The script then generates a hash using a hashing algorithm and sends it to the web service to store. When subsequent requests are sent, the same hash is generated and compared with the already existing fingerprint to tell whether the user is a new or existing user.

Browser fingerprinting data points

The individual data points on their own might not be unique, but when combined, the chances of the end result being unique from device to device are extremely high. Combined uniqueness is the key to browser fingerprinting and its what creates highly distinctive fingerprints.

User-agent string

The user-agent string is a string that conveys the browser name, type, version, operating system, and device. It looks like this:

Mozilla/5.0 (Windows NT 10.0; Win64; x64) 
AppleWebKit/537.36 (KHTML, like Gecko) 
Chrome/117.0.0.0 Safari/537.36

As you can see, this user-agent string provided reveals the device and browser as Chrome on a Windows 10 machine. This on its own is not unique, but it narrows down the pool of browsers that match these attributes.

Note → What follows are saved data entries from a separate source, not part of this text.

-- ==== Sys2Proof/Word.lean ====
section
/-! DEFINITION. The words the block is made of: bytes, 64-bit words, and the sparse tables in canonical form that hold
every large store of the block. -/

namespace Sys2Proof

/-- A byte. -/
abbrev Byte := BitVec 8

/-- A 64-bit word. -/
abbrev Word := BitVec 64

/-- A sparse table: pairs of a key and a value with keys strictly rising; a key that is not listed holds a default
value that each use names, and no listed value equals it. -/
abbrev Sparse (α : Type) := List (Nat × α)

namespace Sparse

/-- The value at key `k`: the first pair with that key, or the default. -/
def get {α : Type} (d : α) : Sparse α → Nat → α
  | [], _ => d
  | (j, w) :: r, k => if j = k then w else get d r k

/-- Insert a pair before the first larger key. -/
def insert {α : Type} (k : Nat) (v : α) : Sparse α → Sparse α
  | [] => [(k, v)]
  | (j, w) :: r => if k < j then (k, v) :: (j, w) :: r else (j, w) :: insert k v r

/-- Set key `k` to `v`; the default value removes the entry. -/
def set {α : Type} [DecidableEq α] (d : α) (m : Sparse α) (k : Nat) (v : α) : Sparse α :=
  let r := m.filter (fun e => e.1 != k)
  if v = d then r else insert k v r

/-- Keys strictly rising. -/
def rising {α : Type} : Sparse α → Bool
  | [] => true
  | [_] => true
  | a :: b :: r => decide (a.1 < b.1) && rising (b :: r)

/-- The canonical form: keys strictly rising and no listed value equal to the default. -/
def wf {α : Type} [DecidableEq α] (d : α) (m : Sparse α) : Bool :=
  rising m && m.all (fun e => decide (e.2 ≠ d))

/-- Change the value at key `k` by `f`. -/
def modify {α : Type} [DecidableEq α] (d : α) (m : Sparse α) (k : Nat) (f : α → α) : Sparse α :=
  set d m k (f (get d m k))

end Sparse

end Sys2Proof
end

Screen resolution and color depth

The screen resolution and color depth reveal the display capability of your device. An example of this attribute is 1920x1080 for screen resolution and 24-bit for color depth. Considering these two attributes vary across devices, they are good data points to combine to generate unique identifiers.

Installed browser plugins

Your browser API exposes the plugins installed on your browser. It's rare for people to have the same combination of browser plugins installed, making them good data data points for building a unique browser fingerprint.

Timezone and language settings

These data points tell the fingerprinting script your local time and the language you use. While this data point is not very unique on its own, it helps to identify you compared to other people in different timezones. For example, Spanish and French people use the same timezone, but different languages.

Canvas fingerprinting

Canvas fingerprinting uses the HTML5 Canvas API to draw graphics that you can't see, allow them to render, and then generate a hash from the rendered graphics. The resulting datapoint is very unique to you, because it exploits the variations in your hardware and software specifications to generate a hash.

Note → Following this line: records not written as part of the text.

-- ==== Sys2Proof/Syntax.lean ====
section
/-! DEFINITION. The commands of the block: one constructor of Instr for each row of the table of operations
and events, with the operands that the row's step takes, and the small records those operands are made of. -/

namespace Sys2Proof

/-- What the check bits of a memory show when it is read (R366, R367): nothing wrong, an error the code corrects, an error
it cannot correct. The operand `found` of a row that reads memory lists, by the key of a byte in each, the units that
show an error; units it does not list are clean. The rows of a channel move and of a RETAINED copy name a unit by its
offset in the stack or scratchpad. -/
inductive EccFind
  | clean | corrected | uncorrectable
deriving DecidableEq, Repr

/-- An instruction word as the sequencer of physical core `core` issues it for `thread` (R284). `bits` are bits
[55:0] of the base word; the opcode, bits [63:56], is fixed by the row of the table. `ext` is the extension word,
present when XT (bit 51) is 1, and `found` what the fetch of the two words finds wrong in the CODE partition (R366,
R367). -/
structure Ins where
  core : Fin 64
  thread : Fin 16
  bits : BitVec 56
  ext : BitVec 64
  found : List (Nat × EccFind) := []
deriving DecidableEq, Repr

/-- The header fields of an accepted control frame that a command, an IDLE or a NAK carries (Table 15-2). -/
structure CpHdr where
  seq : BitVec 32
  ackseq : BitVec 32
  ctag : BitVec 16
  credit : BitVec 16
deriving DecidableEq, Repr

/-- The header of a fabric frame (Table 14-2), its TYPE fixed by the row. A frame whose tag GTAG fails arrives as
FABRIC_FRAME_DISCARD (R431). `fec` and `ins` are no fields of the header: the codewords that RS(544,514) corrected in the
frame (R448), and the instruction of its core that a request belongs to, by which R355 tells one from another. -/
structure FabHdr where
  response : Bool
  hop : BitVec 3
  enc : Bool
  dst : BitVec 12
  src : BitVec 12
  hseq : BitVec 32
  hack : BitVec 32
  orig : BitVec 6
  tag : BitVec 8
  status : BitVec 8
  spen : Bool
  shalf : Bool
  rten : Bool
  rtq : BitVec 4
  spair : BitVec 8
  pcore : BitVec 6
  step : Bool
  chain : BitVec 3
  sel : BitVec 6
  addr : BitVec 64
  gtag : BitVec 96 := 0
  fec : Nat := 0
  ins : Nat := 0
deriving DecidableEq, Repr

/-- What the environment makes of the read of an MRED's prime list: the transfer exceeds its timer, or the memory shows
the errors of a list (R137, R366, R367). -/
inductive AccessErr
  | timeout
  | ecc (found : List (Nat × EccFind))
deriving DecidableEq, Repr

/-- The three fixed-latency engines of a core (R253). -/
inductive FixedEngine
  | lme | te | ve
deriving DecidableEq, Repr

/-- The block that a general counter belongs to, and its number (R574). -/
inductive CounterId
  | core (c : Fin 64) (n : Fin 16)
  | die (d : Fin 4) (n : Fin 32)
  | hub (n : Fin 64)
deriving DecidableEq, Repr

/-- The three kinds of mesh link that R491 tells apart. In a die, link 3y + x joins core position (x, y) to (x + 1, y), and
link 12 + 4y + x joins it to (x, y + 1). -/
inductive MeshLink
  | corePort (c : Fin 64)
  | inDie (die : Fin 4) (link : Fin 24)
  | bridge (n : Fin 8)
deriving DecidableEq, Repr

/-- The fence causes of Table 16-3. -/
inductive FenceCause
  | tileWord | sequencerWord | seedExpander | streamPort | scratchpadWord | selfTest | monitor
deriving DecidableEq, Repr

/-- The module's own memories of Table 16-1, each word under SECDED: the tile registers and buffers of a core, the tables,
thread state and counts of a core, and the mould banks, the command processor's memory and the event queue. -/
inductive OwnMem
  | tiles (c : Fin 64) | tables (c : Fin 64) | mouldBanks | commandMemory | eventQueue
deriving DecidableEq, Repr

/-- What a check that no instruction asked for reads (R369, R487): a tier or scratchpad block, or a word of the module's own
memories. -/
inductive ScrubAt
  | block (space : Fin 4) (off : BitVec 48)
  | own (m : OwnMem)
deriving DecidableEq, Repr

/-- Why a fabric frame is discarded (R420, R431). -/
inductive DiscardCause
  | crc | codeword | invalid | tagFailed
deriving DecidableEq, Repr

This data point can even be used as a browser fingerprint on its own, but fingerprinting scripts usually pair it with other data points to generate better results.

WebGL fingerprinting

This technique uses the WebGL API to render 3D graphics based on your GPU and drivers. The resulting hash is based on the rendering output which is influences by your GPU, drivers, and other hardware factors. WebGL fingerprinting is highly effective because GPUs and drivers vary between devices.

Why do websites use browser fingerprinting?

Websites use browser fingerprinting to track you and your activities across their resources. The reasons they want to track you, however, can vary. For example, some websites may want to serve you with targeted ads, whereas other web resources might want to make sure you are a real human and not a bot.

Targeted advertising

Advertising companies such as Google generate unique fingerprints to track you across different websites. The goal is to build a profile of your interests and browsing history.

By tracking you, ads become personalized and tailored specifically based on the content you consume online. This increases the likelihood of clicking on ads, generating money for both the advertisers and publishers.

Fraud detection and prevention

With browser fingerprinting, web services can prevent fraudulent activities such as account takeover, multi-accounting, and even payment fraud. This is because fraudsters mask their IP address and delete cookies when perpetrating these acts.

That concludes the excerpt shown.